▶ [WORK INSTRUCTION]
So that nothing is lost, write out all the lines below exactly.

▶ [Saved entries]
···
/-- The bitstream buffer goes to the picture’s flow as a TRANSMIT, or to the host’s delivery queue (R222, R344, R380). -/
def State.passOn (u : Nat) (j : Job) (p : EncPic) (len : Nat) (s : State) : State :=
  let c := j.ctx
  let f := s.outFlow c
  if f = 0xFFFF then (s.handOver p.bits hostAgent).deliver (s.fld Reg.HM_DELIVER_Q 19 0) 2 c len p.bits p.tide
  else
    let r := s.post (s.ff f 20 4 % 1048576) (descBytes 0x0401 0 c j.seq p.tide 0 p.bits 0 0 0) []
    -- a TRANSMIT that cannot be posted is counted in DROPS, its buffer freed (R657)
    if r.1 then r.2.2.handOver p.bits (s.flowEngine f) else (r.2.2.giveBack u p.bits).incSf c 172

/-- The coded bytes and header are in the bitstream buffer: the picture counts as sent, the sweep and the receiver buffer move on, and the
picture goes to its flow or to the host (R222, R224, R247, R271, R344, R380). -/
def State.encSent (payload : List Nat) (u : Nat) (j : Job) (p : EncPic) (s : State) : State :=
  let c := j.ctx
  let p := { p with flags := p.flags + b2n (j.rerun && !p.flags.testBit 3) * 8 }
  let fill := s.filler c p.coded (s.arrive c).1
  let data := codedBytes (s.codec c) (fill / 8) p payload
  let len := cdiv p.coded 8 + fill / 8
  let s := s.quayDrop u c j.seq
  let n := max 1 (s.leafList u).length
  let s := s.each p.shareBits.zipIdx (fun q s => s.symbolsAt u c (q.2 % n) (q.1 * s.fld Reg.HM_TL_ENC_BINS 15 0 / 256))
  let s := ((s.writeMem u p.bits (bitHeader c p len)).2.writeMem u (p.bits + 64) (data.take len)).2
  let s := ((s.pilotRecord c fill p).keepRecon c p).countSent c len p
  let s := (s.setEnc c ((s.enc c).sent p)).passOn u j p len
  let s := s.setJob u { j with b2 := p.effort, b3 := p.flags }
  -- the window’s picture end follows the completion record and the model (R288)
  (s.endJob u p.status).windowAsk c 3 0

/-- ENTROPY_ENCODE: the tally commits what the gantry publishes; when all is committed and the ENCODE has completed, the picture is sent.
It completes with the status of its ENCODE (R224, R257, R258). -/
def State.entropyEncode (payload : List Nat) (u : Nat) (j : Job) (s : State) : State :=
  let c := j.ctx
  match (s.enc c).cur with
  | none =>
    match (s.enc c).dropped with
    | some (q, st) => if q = j.seq then s.endJob u st else s
    | none => s
  | some p =>
    if p.seq ≠ j.seq then
      match (s.enc c).dropped with
      | some (q, st) => if q = j.seq then s.endJob u st else s
      | none => s
    else
      let n := match s.quayFind u c j.seq with
        | some x => x.runs.length + 1
        | none => 1
      let s := s.encRun c j.seq n
      match (s.enc c).cur, s.quayFind u c j.seq with
      | some p, some x => if p.done && x.runs.isEmpty then s.encSent payload u j p else s
      | _, _ => s

/-- The picture of an ENCODE or ENTROPY_ENCODE job is dropped with a status, when it had begun; answers whether it had. -/
def State.dropCur (st : Nat) (j : Job) (s : State) : Bool × State :=
  match (s.enc j.ctx).cur with
  | some p => if p.seq = j.seq then (true, s.dropPic j.ctx st p) else (false, s)
  | none => (false, s)

/-- An ENCODE or ENTROPY_ENCODE still running at a tide start: the picture is dropped (R132, R224). A stop marked on it comes first. -/
def State.lateEnc (u : Nat) (s : State) : State :=
  match (s.unit u).job with
  | some j =>
    if j.op = 0x0201 then
      let r := s.dropCur 0x30 j
      if r.1 then ((r.2.doneComposed u j).setJob u { j with bufs := [] }).endJob u 0x30 else (s.doneComposed u j).dropEnc u 0x30 j.bufs j
    else if j.op = 0x0202 then (s.dropCur 0x30 j).2.endJob u 0x30
    else s
  | none => s

/-- An encode job that a HALT stopped: the picture is abandoned (R224, R262). -/
def State.haltEnc (u st : Nat) (s : State) : State :=
  match (s.unit u).job with
  | some j =>
    let r := s.dropCur st j
    let s := if j.op = 0x0201 then (if r.1 then r.2 else s.incSf j.ctx 172).giveBack u (j.s0 % two40) else if j.op = 0x0202 then r.2 else s
    s.abandonJob u st
  | none => s

/-- Run an encode picture job: a stop marked on it abandons the picture first. -/
def State.runEnc (u op : Nat) (f : Job → State → State) (s : State) : State :=
  match s.jobAt u op with
  | none => s
  | some j =>
    match j.stopWith with
    | some st => s.haltEnc u st
    | none => s.runJob u op true f

/-! ### Meanings -/

/-- ENCODE at a gantry berth (R220). -/
def execEncode (unit : Nat) (out : EncOut) (s : State) : Host.Outcome State Fault Refusal :=
  .next (s.runEnc unit 0x0201 (fun j s => s.encodePic out unit j))
/-- ENTROPY_ENCODE at a tally berth (R220). -/
def execEntropyEncode (unit : Nat) (data : List Nat) (s : State) : Host.Outcome State Fault Refusal :=
  .next (s.runEnc unit 0x0202 (fun j s => s.entropyEncode data unit j))
/-- START of an encode context (R219). -/
def execEncodeStart (unit : Nat) (s : State) : Host.Outcome State Fault Refusal :=
  .next (s.runJob unit 0x0203 false (fun j s => s.encStart unit j))
/-- STOP of an encode context (R262). -/
def execEncodeStop (unit : Nat) (s : State) : Host.Outcome State Fault Refusal :=
  .next (s.runJob unit 0x0204 false (fun j s => s.streamStopJob unit j))
/-- READ_STATUS of an encode context (R220). -/
def execEncodeReadStatus (unit : Nat) (s : State) : Host.Outcome State Fault Refusal :=
  .next (s.runJob unit 0x0205 false (fun j s => s.readStatus unit 128 false j))
/-- FORCE_SWEEP (R255). -/
def execForceSweep (unit : Nat) (s : State) : Host.Outcome State Fault Refusal :=
  .next (s.runJob unit 0x0206 true (fun j s => s.forceSweep unit j))
/-- RESTART (R252). -/
def execRestart (unit : Nat) (s : State) : Host.Outcome State Fault Refusal :=
  .next (s.runJob unit 0x0207 true (fun j s => s.restartJob unit j))

end Sys2Proof.Machine
end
···
▶ [EXPECTED OUTPUT]
/-- The bitstream buffer goes to the picture’s flow as a TRANSMIT, or to the host’s delivery queue (R222, R344, R380). -/
def State.passOn (u : Nat) (j : Job) (p : EncPic) (len : Nat) (s : State) : State :=
  let c := j.ctx
  let f := s.outFlow c
  if f = 0xFFFF then (s.handOver p.bits hostAgent).deliver (s.fld Reg.HM_DELIVER_Q 19 0) 2 c len p.bits p.tide
  else
    let r := s.post (s.ff f 20 4 % 1048576) (descBytes 0x0401 0 c j.seq p.tide 0 p.bits 0 0 0) []
    -- a TRANSMIT that cannot be posted is counted in DROPS, its buffer freed (R657)
    if r.1 then r.2.2.handOver p.bits (s.flowEngine f) else (r.2.2.giveBack u p.bits).incSf c 172

/-- The coded bytes and header are in the bitstream buffer: the picture counts as sent, the sweep and the receiver buffer move on, and the
picture goes to its flow or to the host (R222, R224, R247, R271, R344, R380). -/
def State.encSent (payload : List Nat) (u : Nat) (j : Job) (p : EncPic) (s : State) : State :=
  let c := j.ctx
  let p := { p with flags := p.flags + b2n (j.rerun && !p.flags.testBit 3) * 8 }
  let fill := s.filler c p.coded (s.arrive c).1
  let data := codedBytes (s.codec c) (fill / 8) p payload
  let len := cdiv p.coded 8 + fill / 8
  let s := s.quayDrop u c j.seq
  let n := max 1 (s.leafList u).length
  let s := s.each p.shareBits.zipIdx (fun q s => s.symbolsAt u c (q.2 % n) (q.1 * s.fld Reg.HM_TL_ENC_BINS 15 0 / 256))
  let s := ((s.writeMem u p.bits (bitHeader c p len)).2.writeMem u (p.bits + 64) (data.take len)).2
  let s := ((s.pilotRecord c fill p).keepRecon c p).countSent c len p
  let s := (s.setEnc c ((s.enc c).sent p)).passOn u j p len
  let s := s.setJob u { j with b2 := p.effort, b3 := p.flags }
  -- the window’s picture end follows the completion record and the model (R288)
  (s.endJob u p.status).windowAsk c 3 0

/-- ENTROPY_ENCODE: the tally commits what the gantry publishes; when all is committed and the ENCODE has completed, the picture is sent.
It completes with the status of its ENCODE (R224, R257, R258). -/
def State.entropyEncode (payload : List Nat) (u : Nat) (j : Job) (s : State) : State :=
  let c := j.ctx
  match (s.enc c).cur with
  | none =>
    match (s.enc c).dropped with
    | some (q, st) => if q = j.seq then s.endJob u st else s
    | none => s
  | some p =>
    if p.seq ≠ j.seq then
      match (s.enc c).dropped with
      | some (q, st) => if q = j.seq then s.endJob u st else s
      | none => s
    else
      let n := match s.quayFind u c j.seq with
        | some x => x.runs.length + 1
        | none => 1
      let s := s.encRun c j.seq n
      match (s.enc c).cur, s.quayFind u c j.seq with
      | some p, some x => if p.done && x.runs.isEmpty then s.encSent payload u j p else s
      | _, _ => s

/-- The picture of an ENCODE or ENTROPY_ENCODE job is dropped with a status, when it had begun; answers whether it had. -/
def State.dropCur (st : Nat) (j : Job) (s : State) : Bool × State :=
  match (s.enc j.ctx).cur with
  | some p => if p.seq = j.seq then (true, s.dropPic j.ctx st p) else (false, s)
  | none => (false, s)

/-- An ENCODE or ENTROPY_ENCODE still running at a tide start: the picture is dropped (R132, R224). A stop marked on it comes first. -/
def State.lateEnc (u : Nat) (s : State) : State :=
  match (s.unit u).job with
  | some j =>
    if j.op = 0x0201 then
      let r := s.dropCur 0x30 j
      if r.1 then ((r.2.doneComposed u j).setJob u { j with bufs := [] }).endJob u 0x30 else (s.doneComposed u j).dropEnc u 0x30 j.bufs j
    else if j.op = 0x0202 then (s.dropCur 0x30 j).2.endJob u 0x30
    else s
  | none => s

/-- An encode job that a HALT stopped: the picture is abandoned (R224, R262). -/
def State.haltEnc (u st : Nat) (s : State) : State :=
  match (s.unit u).job with
  | some j =>
    let r := s.dropCur st j
    let s := if j.op = 0x0201 then (if r.1 then r.2 else s.incSf j.ctx 172).giveBack u (j.s0 % two40) else if j.op = 0x0202 then r.2 else s
    s.abandonJob u st
  | none => s

/-- Run an encode picture job: a stop marked on it abandons the picture first. -/
def State.runEnc (u op : Nat) (f : Job → State → State) (s : State) : State :=
  match s.jobAt u op with
  | none => s
  | some j =>
    match j.stopWith with
    | some st => s.haltEnc u st
    | none => s.runJob u op true f

/-! ### Meanings -/

/-- ENCODE at a gantry berth (R220). -/
def execEncode (unit : Nat) (out : EncOut) (s : State) : Host.Outcome State Fault Refusal :=
  .next (s.runEnc unit 0x0201 (fun j s => s.encodePic out unit j))
/-- ENTROPY_ENCODE at a tally berth (R220). -/
def execEntropyEncode (unit : Nat) (data : List Nat) (s : State) : Host.Outcome State Fault Refusal :=
  .next (s.runEnc unit 0x0202 (fun j s => s.entropyEncode data unit j))
/-- START of an encode context (R219). -/
def execEncodeStart (unit : Nat) (s : State) : Host.Outcome State Fault Refusal :=
  .next (s.runJob unit 0x0203 false (fun j s => s.encStart unit j))
/-- STOP of an encode context (R262). -/
def execEncodeStop (unit : Nat) (s : State) : Host.Outcome State Fault Refusal :=
  .next (s.runJob unit 0x0204 false (fun j s => s.streamStopJob unit j))
/-- READ_STATUS of an encode context (R220). -/
def execEncodeReadStatus (unit : Nat) (s : State) : Host.Outcome State Fault Refusal :=
  .next (s.runJob unit 0x0205 false (fun j s => s.readStatus unit 128 false j))
/-- FORCE_SWEEP (R255). -/
def execForceSweep (unit : Nat) (s : State) : Host.Outcome State Fault Refusal :=
  .next (s.runJob unit 0x0206 true (fun j s => s.forceSweep unit j))
/-- RESTART (R252). -/
def execRestart (unit : Nat) (s : State) : Host.Outcome State Fault Refusal :=
  .next (s.runJob unit 0x0207 true (fun j s => s.restartJob unit j))

end Sys2Proof.Machine
end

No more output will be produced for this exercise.